When you click the **Knit** button a document will be generated that includes both content as well as the output of any embedded R code chunks within the document. You can embed an R code chunk like this:
```{r cars}
summary(cars)
```
## Including Plots
You can also embed plots, for example:
```{r pressure, echo=FALSE}
plot(pressure)
```
Note that the `echo = FALSE` parameter was added to the code chunk to prevent printing of the R code that generated the plot.
```{r Libraries}
library(knitr)
library(readr)
library(ggplot2)
library(dplyr)
library(lessR)
```
1.
For the 2x2 table, determine the odds and the probabilities of texting while driving among males and females. Then compute the odds ratio of texting while driving that compares males to females. (5 points)
Odds of an event, o(E)=p(E)/p(E')=p(YES)/p(NO)
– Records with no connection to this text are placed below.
-- ==== Sys2Proof/Certificates/Slice0/Obligations.lean ====
section
/-! DEFINITION. Obligations.lean: the statements for the provers. Each docstring names the rules of spec/ it formalises; where a clause is
the model's choice it names the log entry. Every statement that ends in `exec i s = .next …` also says where that
instruction completes. -/
open Sys2Proof Sys2Proof.Machine

/-! ## Encoding -/

/-- R91, R92, R95: decoding the encoding of any command, at every operand value, gives that command back and leaves what follows it on
the stream. -/
def Obligations.DecodeReadsBackEncode : Prop :=
  ∀ (i : Instr) (rest : List Byte), decode (encode i ++ rest) = .ok i rest

/-- R91, R92: a stream that decodes to a command begins with exactly that command's encoding; no byte is dropped or ignored. -/
def Obligations.DecodedCommandIsItsEncoding : Prop :=
  ∀ (bytes : List Byte) (i : Instr) (rest : List Byte), decode bytes = .ok i rest → bytes = encode i ++ rest

/-- R99, R90, R91, R97: the opcode byte alone decides how many bytes are consumed; the lengths of R91; the opcodes of R91 and the illegal
opcode bytes of R97 make up all 256 values. -/
def Obligations.OpcodeByteDecidesLength : Prop :=
  (∀ (op : Byte) (bytes : List Byte),
    (IllegalOpcode op → decode (op :: bytes) = .illegal op bytes)
    ∧ (¬ IllegalOpcode op → bytes.length + 1 < commandLength op → decode (op :: bytes) = .incomplete)
    ∧ (¬ IllegalOpcode op → commandLength op ≤ bytes.length + 1 →
        ∃ i, decode (op :: bytes) = .ok i (bytes.drop (commandLength op - 1))))
  ∧ (∀ p ∈ [((0x10 : Byte), 3), (0x11, 2), (0x12, 1), (0x13, 1), (0x14, 2), (0x15, 1), (0x16, 2), (0x17, 1), (0x18, 1), (0x19, 1),
        (0x20, 9), (0x21, 3), (0x22, 3), (0x23, 1), (0x24, 2), (0x25, 3), (0x26, 3), (0x27, 1), (0x30, 2), (0x40, 6), (0x41, 1),
        (0x42, 1), (0x43, 2), (0x44, 1), (0x45, 6), (0x46, 2)],
      commandLength p.1 = p.2 ∧ ¬ IllegalOpcode p.1)
  ∧ (∀ op : Byte, IllegalOpcode op ∨ op ∈ [(0x10 : Byte), 0x11, 0x12, 0x13, 0x14, 0x15, 0x16, 0x17, 0x18, 0x19, 0x20, 0x21, 0x22, 0x23,
        0x24, 0x25, 0x26, 0x27, 0x30, 0x40, 0x41, 0x42, 0x43, 0x44, 0x45, 0x46])

/-- R91, R92, R95: one word of every opcode, written out from the encoding, decodes to the command it stands for (bit 0 is the least
significant bit of the opcode byte). -/
def Obligations.SpecWordsDecode : Prop :=
  decodeTableWord 24 0x050410 = some (.i2cinit 4 5)
  ∧ decodeTableWord 16 0x0111 = some (.setlines 1)
  ∧ decodeTableWord 8 0x12 = some .start
  ∧ decodeTableWord 8 0x13 = some .stop
  ∧ decodeTableWord 16 0x4014 = some (.sendbyte 0x40)
  ∧ decodeTableWord 8 0x15 = some .readack
  ∧ decodeTableWord 16 0x0116 = some (.sendack 1)
  ∧ decodeTableWord 8 0x17 = some .ack
  ∧ decodeTableWord 8 0x18 = some .nack
  ∧ decodeTableWord 8 0x19 = some .readbyte
  ∧ decodeTableWord 72 0x000000003FFF050420 = some (.begin 4 5 0xFF 0x3F 0 0 0 0)
  ∧ decodeTableWord 24 0x010321 = some (.pinmode 3 1)
  ∧ decodeTableWord 24 0x020922 = some (.pudctl 9 2)
  ∧ decodeTableWord 8 0x23 = some .dread16
  ∧ decodeTableWord 16 0x0F24 = some (.dread 15)
  ∧ decodeTableWord 24 0x800125 = some (.dwrite16 0x8001)
  ∧ decodeTableWord 24 0x010F26 = some (.dwrite 15 1)
  ∧ decodeTableWord 8 0x27 = some .dumpregs
  ∧ decodeTableWord 16 0x0130 = some (.sample 1)
  ∧ decodeTableWord 48 0x000000010140 = some (.post 1 1)
  ∧ decodeTableWord 8 0x41 = some .dispatch
  ∧ decodeTableWord 8 0x42 = some .mintick
  ∧ decodeTableWord 16 0x0843 = some (.retrytick 8)
  ∧ decodeTableWord 8 0x44 = some .leveltick
  ∧ decodeTableWord 48 0x0000001E0045 = some (.wrcfg 0 30)
  ∧ decodeTableWord 16 0x0346 = some (.rdcfg 3)
  ∧ decodeTableWord 8 0x1A = none

/-- R100, R101: the spec's own texts assemble to the spec's own bytes (all examples of R100 but `SETLINES 0, 1`, whose example byte
disagrees with R94: log entry 6). -/
def Obligations.AssemblerReadsTheExamples : Prop :=
  assembleBytes Config.reference ["SENDBYTE 0x40"] = some [0x14, 0x40]
  ∧ assembleBytes Config.reference ["PINMODE 3, OUTPUT"] = some [0x21, 0x03, 0x01]
  ∧ assembleBytes Config.reference ["DWRITE16 0x8001  ; both ports"] = some [0x25, 0x01, 0x80]
  ∧ assembleBytes Config.reference ["POST ACTSET, ON"] = some [0x40, 0x01, 0x01, 0x00, 0x00, 0x00]
  ∧ assembleBytes Config.reference ["RETRYTICK ACT", "RDCFG ACT_STATE"] = some [0x43, 0x08, 0x46, 0x03]
  ∧ assembleBytes Config.reference ["IDLE"] = assembleBytes Config.reference ["SETLINES 1, 1"]
  ∧ assembleBytes Config.reference ["WRITEREG 0x12, 0x01, 0x80"]
    = some [0x12, 0x14, 0x40, 0x15, 0x14, 0x12, 0x15, 0x14, 0x01, 0x15, 0x14, 0x80, 0x15, 0x13]

/-! ## The command port and the result port -/

/-- R97, R94, R93, R96, R42, R130, R221, R197, R33: an illegal opcode byte is consumed alone and an operand out of range is refused; neither
changes anything but the result record. That the port field then shows the result is log entry 7; that an illegal opcode byte leaves
the value 0 and that a refused RDCFG leaves the word 0 are log entry 17 (DEDUCED). -/
def Obligations.IllegalCommandsLeaveOnlyTheirResult : Prop :=
  (∀ (s : State) (op : Byte) (rest : List Byte), s.cmd = op :: rest → IllegalOpcode op →
    step s = .next { s with cmd := rest, res := s.outcome .illegalCmd 0 0, port := [6, 0, 0, 0] })
  ∧ (∀ (i : Instr) (s : State), i.wellFormed s.nch = false → (∀ reg, i ≠ .rdcfg reg) →
    exec i s = .next { s with res := s.outcome .invalidArg 0 0 })
  ∧ (∀ (reg : Byte) (s : State), (Instr.rdcfg reg).wellFormed s.nch = false →
    exec (.rdcfg reg) s = .next { s with res := { s.outcome .invalidArg 0 0 with word := 0 } })

/-- R220, R227: INVALID_ARG is returned exactly for the operands the spec does not accept, by no operation for any other reason. -/
def Obligations.InvalidArgIffOperandsOutOfRange : Prop :=
  ∀ (i : Instr) (s t : State), exec i s = .next t → (t.res.status = .invalidArg ↔ i.wellFormed s.nch = false)

/-- R90, R21, R228: a step takes the command at the head of the stream off it and is `exec` of that command; what the step adds is the
result port (R102, the model's field `port`: log entry 7). -/
def Obligations.StepRunsDecodedCommand : Prop :=
  ∀ (s : State) (i : Instr) (rest : List Byte), decode s.cmd = .ok i rest →
    ∃ t, exec i { s with cmd := rest } = .next t ∧ step s = .next { t with port := resultBytes (some i) t.res }

/-- R102, R220, R33: the bytes the result port presents after a command: status code, index, value low byte first; then the 22 dumped bytes
in index order for DUMPREGS, and the word least significant byte first for RDCFG. That the field `port` holds them is log entry 7;
that a failing DUMPREGS presents its 22 bytes too, the old ones, is log entry 17 (DESIGN CHOICE). -/
def Obligations.ResultPortPresentsRecord : Prop :=
  (∀ (s t : State) (i : Instr) (rest : List Byte), decode s.cmd = .ok i rest → step s = .next t →
    t.port.take 4 = [t.res.status.code, t.res.index, t.res.value.extractLsb' 0 8, t.res.value.extractLsb' 8 8]
    ∧ (i = .dumpregs → t.port.drop 4 = t.res.data)
    ∧ ((∃ reg, i = .rdcfg reg) → t.port.drop 4
        = [t.res.word.extractLsb' 0 8, t.res.word.extractLsb' 8 8, t.res.word.extractLsb' 16 8, t.res.word.extractLsb' 24 8])
    ∧ (i ≠ .dumpregs → (∀ reg, i ≠ .rdcfg reg) → t.port.drop 4 = []))
  ∧ Status.ok.code = 0 ∧ Status.nakAddr.code = 1 ∧ Status.nakPtr.code = 2 ∧ Status.nakData.code = 3 ∧ Status.invalidArg.code = 4
  ∧ Status.queueFull.code = 5 ∧ Status.illegalCmd.code = 6

/-- R90: the block executes a command only when its last byte has arrived. That a step then leaves the state as it is, is the model's
choice: log entry 8. -/
def Obligations.StepWaitsForWholeCommand : Prop :=
  ∀ s : State, (s.cmd = [] ∨ ∃ op bytes, s.cmd = op :: bytes ∧ ¬ IllegalOpcode op ∧ bytes.length + 1 < commandLength op) →
    step s = .next s

/-- R223, R228: nothing is fatal and nothing halts: every operation and every step answers a next state, from every state. -/
def Obligations.NothingIsFatal : Prop :=
  (∀ (i : Instr) (s : State), ∃ t, exec i s = .next t) ∧ (∀ s : State, ∃ t, step s = .next t)

/-! ## The whole machine: reset, invariants, who writes what -/

/-- R46, R250: every field at its reset value, in the machine's own reset state and in that of every build (parameters `c`, channels `ch`)
and every environment. -/
def Obligations.ResetHasTheSpecValues : Prop :=
  ∀ (s : State) (c : Config) (ch : List ChannelCfg) (e : Env), (s = State.reset ∨ s = State.resetWith c ch e) →
    s.i2c.sdaPin = 0 ∧ s.i2c.sclPin = 0 ∧ s.i2c.lastSda = true ∧ s.i2c.lastScl = true ∧ s.wave = []
    ∧ (∀ i, Memory.read s.shadow i = 0) ∧ s.synced = false
    ∧ s.res.status = .ok ∧ s.res.index = 0 ∧ s.res.value = 0 ∧ s.res.data = List.replicate 22 0 ∧ s.res.word = 0
    ∧ (∀ x ∈ s.chans, x.cnt = 0 ∧ x.held = none) ∧ (State.resetWith c ch e).chans.map (·.cfg) = ch
    ∧ s.queue = [] ∧ s.heldAct = none ∧ s.heldLvl = none
    ∧ s.actOn = false ∧ s.actCountdown = 0 ∧ s.minArmed = false ∧ s.actDuration = 0 ∧ s.upgVersion = 0
    ∧ s.dspErr.flag = false ∧ s.dspErr.status = .ok ∧ s.dspErr.index = 0 ∧ s.upgLast = false
    ∧ s.pub = [] ∧ s.delayLog = [] ∧ s.upgLog = [] ∧ s.cmd = []

/-- The invariant of the block holds at reset, for every build within the ranges of R6. -/
def Obligations.ResetMeetsTheInvariant : Prop :=
  (∀ (c : Config) (ch : List ChannelCfg) (e : Env), c.wf = true → 1 ≤ ch.length → ch.length ≤ 8 → (∀ x ∈ ch, x.wf = true) →
    e.Good → (State.resetWith c ch e).Inv ∧ (State.resetWith c ch e).BusIdle)
  ∧ State.reset.Inv ∧ State.reset.BusIdle

/-- R31, R35, R36, R37, R38, R25, R33, R80: the invariant of the block (`State.Inv`) is kept by every step, from every state that meets
it. -/
def Obligations.StepKeepsTheInvariant : Prop :=
  ∀ s t : State, s.Inv → step s = .next t → t.Inv

/-- R223, R260, R139: a driver operation that is not refused leaves the bus idle, from whatever the lines were; and from the idle bus every
operation but a line primitive leaves it idle. -/
def Obligations.BusIdleAfterEveryOperation : Prop :=
  ∀ (i : Instr) (s t : State), exec i s = .next t →
    (Instr.isDriver i = true → i.wellFormed s.nch = true → t.BusIdle) ∧ (Instr.isEngine i = false → s.BusIdle → t.BusIdle)

/-- R6, R32: no step writes a parameter or a channel's configuration. -/
def Obligations.ParametersNeverChange : Prop :=
  ∀ s t : State, step s = .next t → t.cfg = s.cfg ∧ t.chans.map (·.cfg) = s.chans.map (·.cfg)

/-- R24, R43, R44: the waveform and the three output logs only grow, at their ends. -/
def Obligations.OutputsOnlyGrow : Prop :=
  ∀ s t : State, step s = .next t →
    s.wave <+: t.wave ∧ s.pub <+: t.pub ∧ s.delayLog <+: t.delayLog ∧ s.upgLog <+: t.upgLog

/-- R26, R63: which operation may change which shadow register. DISPATCH changes it only through the driver operations of the
actuator and level handlers. -/
def Obligations.ShadowWrittenOnlyByTheDriver : Prop :=
  ∀ (i : Instr) (s t : State), exec i s = .next t → ∀ a, Memory.read t.shadow a ≠ Memory.read s.shadow a →
    (∃ b c d e f g h k, i = .begin b c d e f g h k)
    ∨ ((∃ pin mode, i = .pinmode pin mode) ∧ (a = 0 ∨ a = 1 ∨ a = 12 ∨ a = 13))
    ∨ ((∃ pin pud, i = .pudctl pin pud) ∧ (a = 12 ∨ a = 13))
    ∨ ((i = .dread16 ∨ (∃ pin, i = .dread pin) ∨ (∃ v, i = .dwrite16 v) ∨ (∃ pin level, i = .dwrite pin level)) ∧ (a = 18 ∨ a = 19))
    ∨ (i = .dispatch ∧ (∃ g rest, s.queue = g :: rest ∧ (g.kind = .actSet ∨ g.kind = .levelSample)) ∧ (a = 18 ∨ a = 19))

/-- R230, R266, R180: the operations of the callback context change only counters, the countdown, the arm bit, the queue, the retry slots
and the result record; in particular no slot is driven and nothing is published. -/
def Obligations.CallbackContextStaysOffTheBus : Prop :=
  ∀ (i : Instr) (s t : State), Instr.isCallback i = true → exec i s = .next t → CallbackFrame s t

/-- R34, R28, R38, R39, R41: the status bits and host registers change only by the rules named there. -/
def Obligations.StatusChangesOnlyByItsRules : Prop :=
  ∀ (i : Instr) (s t : State), exec i s = .next t →
    (t.synced ≠ s.synced → ∃ a b c d e f g h, i = .begin a b c d e f g h)
    ∧ (t.actOn ≠ s.actOn → i = .dispatch ∧ ∃ p rest, s.queue = ⟨.actSet, p⟩ :: rest ∧ t.actOn = decide (p = 1))
    ∧ (s.minArmed = false → t.minArmed = true → i = .dispatch ∧ ∃ rest, s.queue = ⟨.actSet, 1⟩ :: rest)
    ∧ (s.minArmed = true → t.minArmed = false →
        (i = .dispatch ∧ ∃ p rest, s.queue = ⟨.actSet, p⟩ :: rest ∧ p ≠ 1) ∨ (i = .mintick ∧ t.actCountdown = 0))
    ∧ (t.actDuration ≠ s.actDuration → ∃ w, i = .wrcfg 0 w)
    ∧ (t.upgVersion ≠ s.upgVersion → (∃ w, i = .wrcfg 1 w) ∨ (i = .dispatch ∧ ∃ p rest, s.queue = ⟨.upgrade, p⟩ :: rest))
    ∧ (t.upgLast ≠ s.upgLast → i = .dispatch ∧ ∃ p rest, s.queue = ⟨.upgrade, p⟩ :: rest)
    ∧ (t.pub ≠ s.pub → i = .dispatch)

/-- R40, R194: the sticky error record changes only when a handler's bus access failed, and then holds a NAK status, or when the host
clears it by WRCFG. -/
def Obligations.HandlerErrorIsSticky : Prop :=
  ∀ (i : Instr) (s t : State), exec i s = .next t → t.dspErr ≠ s.dspErr →
    (i = .dispatch ∧ t.dspErr.flag = true
      ∧ (t.dspErr.status = .nakAddr ∨ t.dspErr.status = .nakPtr ∨ t.dspErr.status = .nakData))
    ∨ (∃ w, i = .wrcfg 2 w ∧ t.dspErr = ⟨false, .ok, 0⟩)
Odds Ratio for A and B = o(A)/o(B)
REFERENCE: logistic regression intro.mp4
```{r Q1}
#Summary Dataframe
knitr::kable(data.frame(
Model = c('YES','NO', 'P(Yes)','P(No)','Odds(Yes)','Odds Ratio'),
MALE = c(30,10.0,0.75,.25,3,.5294),
FEMALE = c(34.0,6.0,.85,.15,5.667,'')
))
#Odds and probabilities of texting while driving AMONG males AND females
#Odds ratio of texting while driving that COMPARES males TO females
```
2. Download the data file RELIGION.CSV and import it into R.
Use R and your EDA skills to gain a basic understanding of this dataset.
Please note, there is a variable labeled RELSCHOL.
This variable indicates if a survey respondent attends a religiously affiliated private secondary school (1) or not (0).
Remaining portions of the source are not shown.